That last transaction shows the advantage of the intervals: transaction 6207 can be started as soon as transaction 6205 completes (6207 can run in parallel with 6206).  So the MySQL interval design might allow for a quicker scheduling of some transactions.  However, the interval design increases the complexity of analyzing parallelism potential, so tuning becomes harder.

A MySQL 5.7 MTS Tuning Metric: the Average Modified Interval Length

I came up with a tuning metric for MySQL 5.7: the average "modified" interval length (I will explain the modified part in a few paragraphs below).  This metric is based on the following observation: the larger the intervals are, the better the parallelism identification is.

The larger the intervals are,
the better the parallelism identification is.

If we prefer to think in terms of group commit size, we can map the average interval length to a pseudo-group commit size.  This can be useful to be able to tune the number of slave threads (slave_parallel_workers) .  Looking at the group commit of size three in the mysqlbinlog extract above (all transactions depending on 6203), we can see that the interval length of the transactions are respectively 1, 2 and 3, which average to 2.  We can generalize that for a group commit of size n, the sum of the intervals length should be n*(n+1)/2, and the average length should be (n+1)/2.  So to get back n, we need to multiply this by 2 and subtract 1.  This means that to map an average interval length to a group commit size, we should multiply it by 2 and subtract 1 (we can validate that an average interval length of 1 (no parallelism) maps to a group commit size of 1).

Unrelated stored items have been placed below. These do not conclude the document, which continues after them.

-- ==== Sys2Proof/Machine/Espalier.lean ====
section
/-!
DEFINITION. Espalier at work (spec 08): the opening and end of samples, dispatch, coefficient banks and their
commits, NODE_RESET, mailboxes, the loading and unloading of graphs, and the ring commands of Table 8.12.
What a task's end does is in Machine/Tasks.lean.
-/
namespace Sys2Proof.Machine

/-- Espalier stands still in a debug halt and while CK_FAB is stopped (R107). -/
def State.espHalted (s : State) : Bool := s.halts.contains .debug || s.halts.contains .ckFab

/-- A CK_FAB cycle is 2 ns, 128/5 h; n of them. -/
def cyclesH (n : Nat) : Nat := ceilDiv (128 * n) 5

/-! ### Coefficient banks (R205) -/

/-- The node owns the coefficient point. -/
def NodeCfg.owns (n : NodeCfg) (p : Nat) : Bool := n.coefBase ≤ p && p < n.coefBase + n.nCoef

/-- The host writes a coefficient point: to the shadow bank, or to both where no node owns it. -/
def State.coefWrite (s : State) (p v : Nat) : State :=
  let own := (s.nodes.zipIdx.filter (fun n => n.1.owns p)).map (·.2)
  let sh : State := { s with shadow := tins s.shadow p (v % 2 ^ 32) }
  if isCal p then sh
  else if own.isEmpty then ({ s with shadow := tdel s.shadow p }).hostStore p v
  else
    { sh with esp := { sh.esp with
      touched := sh.esp.touched ++ own.filter (fun i => !sh.esp.touched.contains i) } }

/-- Node i's block swaps banks. -/
def State.swapBlock (s : State) (n : NodeCfg) : State :=
  s.each ((List.range n.nCoef).map (n.coefBase + ·)) (fun p s =>
    match tget s.shadow p with
    | some v => ({ s with shadow := tdel s.shadow p }).storeWrite p v
    | none => s)

/-- A commit has swapped all its nodes: its command completes. -/
def State.commitEnds (s : State) (c : CommitSt) : State :=
  match c.ring with
  | some q => s.complete q (if c.bad then stBadField else stOk) c.swapped
  | none => s

/-- The committed nodes of cadence c swap, at an opening with no older sample open. -/
def State.swapCad (s : State) (c : Nat) : State :=
  let due := ((s.esp.commits.flatMap (·.nodes)).filter (fun i =>
    match s.nodes[i]? with
    | some n => decide (n.cad = c)
    | none => false)).eraseDups
  if due.isEmpty then s
  else
    let s := s.each due (fun i s => match s.nodes[i]? with
      | some n => s.swapBlock n
      | none => s)
    let cs := s.esp.commits.map (fun k =>
      { k with nodes := k.nodes.filter (fun i => !due.contains i)
               swapped := k.swapped + (k.nodes.filter due.contains).length })
    let s := { s with esp := { s.esp with
      touched := s.esp.touched.filter (fun i => !due.contains i)
      commits := cs.filter (fun k => !k.nodes.isEmpty) } }
    s.each (cs.filter (fun k => k.nodes.isEmpty)) (fun k s => s.commitEnds k)

/-- A commit of the cadences of a mask, for the command of a ring if there is one (R205, R211). -/
def State.commitCads (s : State) (mask : Nat) (ring : Option Nat) (bad : Bool) : State :=
  let due := s.esp.touched.filter (fun i => match s.nodes[i]? with
    | some n => bit mask n.cad
    | none => false)
  let c : CommitSt := { nodes := due, swapped := 0, ring := ring, at_ := s.now, bad := bad }
  if due.isEmpty then s.commitEnds c
  else
    let s := { s with esp := { s.esp with commits := s.esp.commits ++ [c] } }
    match ring with
    | some q => s.cmdWaits q
    | none => s

/-! ### Node reset (R206) -/

/-- A node reset takes effect at the opening of sample `num` of its cadence: its states, the table of an RPC or SEQ node and
what it remembers go back. A task of it still in flight, of an older sample, writes its outputs and leaves the states
alone: the reset stands after it in sample order (DESIGN CHOICE, log 136). -/
def State.nodeReset (s : State) (i num : Nat) (n : NodeCfg) : State :=
  let dt := s.dtNs
  let s := s.each ((List.range n.nState).map (n.stateBase + ·)) (fun p s => s.writeOne p (s.initOf p) dt (some num))
  let t := bits n.param 0 7
  let s : State := if n.type = 0x03 || n.type = 0x12 then
      { s with esp := { s.esp with rpc := tkeep s.esp.rpc (fun k => k / 1024 ≠ t) } } else s
  let x := s.nodeSt i
  let s := s.setNode i { x with reset := false, seq := {}, mpt := {} }
  { s with esp := { s.esp with tasks := s.esp.tasks.map (fun k => if k.node = i then { k with reset := true } else k) } }

/-! ### Samples (R184 to R186, R203) -/

/-- 1/RATE of cadence c. -/
def State.nominal (s : State) (c : Nat) : Nat :=
  match s.esp.graph with
  | some g => match g.cads[c]? with
    | some k => fDiv fOne k.rate
    | none => 0
  | none => 0

/-- A sample of cadence c has completed: its duration is that of the last sample; where the next has opened already,
point j = 2 takes it now (R182; DEDUCED, log 136). It triggers the cadences chained to c, and is a clock event of the engines
that run on c (R331). -/
def State.sampleEnds (s : State) (c : Nat) (m : Sample) : State :=
  let k := s.cadSt c
  let dur := fRatio false ((m.endAt - m.at_) * 5) 64
  let s := if m.num = k.num then s.setCad c { k with dur := dur }
    else if (m.num + 1) % 2 ^ 32 = k.num then s.writeOne (0x4002 + 4 * c) dur s.dtNs none
    else s
  (s.fireCads (fun src a => src = 6 && a = c)).fireEngs (s.dtAt m.endAt) (fun g => g.src = 2 && bits g.arg 0 6 = c)

/-- Samples of cadence c whose nodes have all completed or been skipped, with no task in flight, end (R185). -/
def State.endSamples (s : State) (c : Nat) : State :=
  let k := s.cadSt c
  let ended (m : Sample) : Bool := (s.nodesOf c).all (fun n => m.done.contains n.2)
  let l := k.samples.filter ended
  if l.isEmpty then s
  else s.setCad c { k with samples := k.samples.filter (fun m => !ended m) } |>.each l (fun m s => s.sampleEnds c m)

The way to get the average "modified" interval length is by parsing the binary logs and by doing some messy computations.  This is done by running the script below on a master (it could easily be modified to be run from anywhere but I advise against it as it would waste network bandwidth to transfer binary logs):
echo _first_binlog_to_analyse_ > $file;
mysqlbinlog --stop-never -R --host $(cat $file) |
  grep "^#" | grep -e last_committed -e "Rotate to" |
  awk -v file=$file -F "[ \t]*|=" '
    $11 == "last_committed" {
       if (length($2) == 7) {$2 = "0" $2;}
       if ($12 < max) {$12 = max;} else {max = $12;}
       print $1, $2, $14 - $12;}
    $10 == "Rotate"{print $12 > file; close(file); max=0;}' |
  awk -F " |:" '
    {my_h = $2 ":" $3 ":" $4;}
     NR == 1 {d=$1; h=my_h; n=0; sum=0; sum2=0;}
     d != $1 || h < my_h {print d, h, n, sum, sum2; d=$1; h=my_h;}
    {n++; sum += $5; sum2 += $5 * $5;}'
The script above is a complex pipe of many commands.  Let's understand them one by one:
  1. mysqlbinlog connects (locally) to the master, download the binary log specified in the file $file, and never stops (you will need to CTRL-C the script or kill one of its processes to stop it),
  2. two consecutive grep filter the output of mysqlbinlog to what is needed by the next awk commands (I could also do the same in awk and save two processes but using grep makes things more efficient by reducing the work done by awk: if I remove grep, awk,  is the bottleneck to the script, and if I shift the work from awk to grep, mysqlbinlog becomes the bottleneck of the script),
  3. the first awk computes the "modified" interval length (modified explained below) and saves the binary log name on rotation in the file $file (this allows to start back the script from this saved binary log if interrupted),
  4. and the last awk counts the number of transactions, computes the sum of the modified interval length, and the sum of their square (I am computing the sum of the square to eventually be able to expose a standard deviation).
The "modified" part is in the first awk: if the start of the current interval is smaller than the one from the previous interval, this start is replaced by the highest last_committed seen so far.  Said otherwise, the last_committed are modified to never "rewind".  This is needed because of a limitation in the slave MTS applier: in the current implementation, a transaction that cannot be scheduled acts as a barrier in scheduling.  To understand this better, let's take the partial output of mysqbinlog below.
#170206 21:19:31 ... last_committed=93124 sequence_number=93131
#170206 21:19:31 ... last_committed=93131 sequence_number=93132
#170206 21:19:31 ... last_committed=93131 sequence_number=93133
#170206 21:19:31 ... last_committed=93131 sequence_number=93134
#170206 21:19:31 ... last_committed=93131 sequence_number=93135

#170206 21:19:31 ... last_committed=93124 sequence_number=93136
#170206 21:19:31 ... last_committed=93131 sequence_number=93137
#170206 21:19:31 ... last_committed=93131 sequence_number=93138

#170206 21:19:31 ... last_committed=93132 sequence_number=93139
#170206 21:19:31 ... last_committed=93138 sequence_number=93140
In the first line, the transaction 93131 must wait for 93124 to complete.  Once 93124 is completed, 93131 is scheduled.  However, because 93132 needs to wait for 93131, the MTS applier stop processing transaction.  This barrier will be lifted once 93131 completes.  So even if 93136 could start after 93124 (in red and underlined above), it will actually start after 93131 because of the current implementation of the MTS applier.  Hence, for computing the "modified" interval length, I use 93131 as the start of transaction 93136 (instead of 93124).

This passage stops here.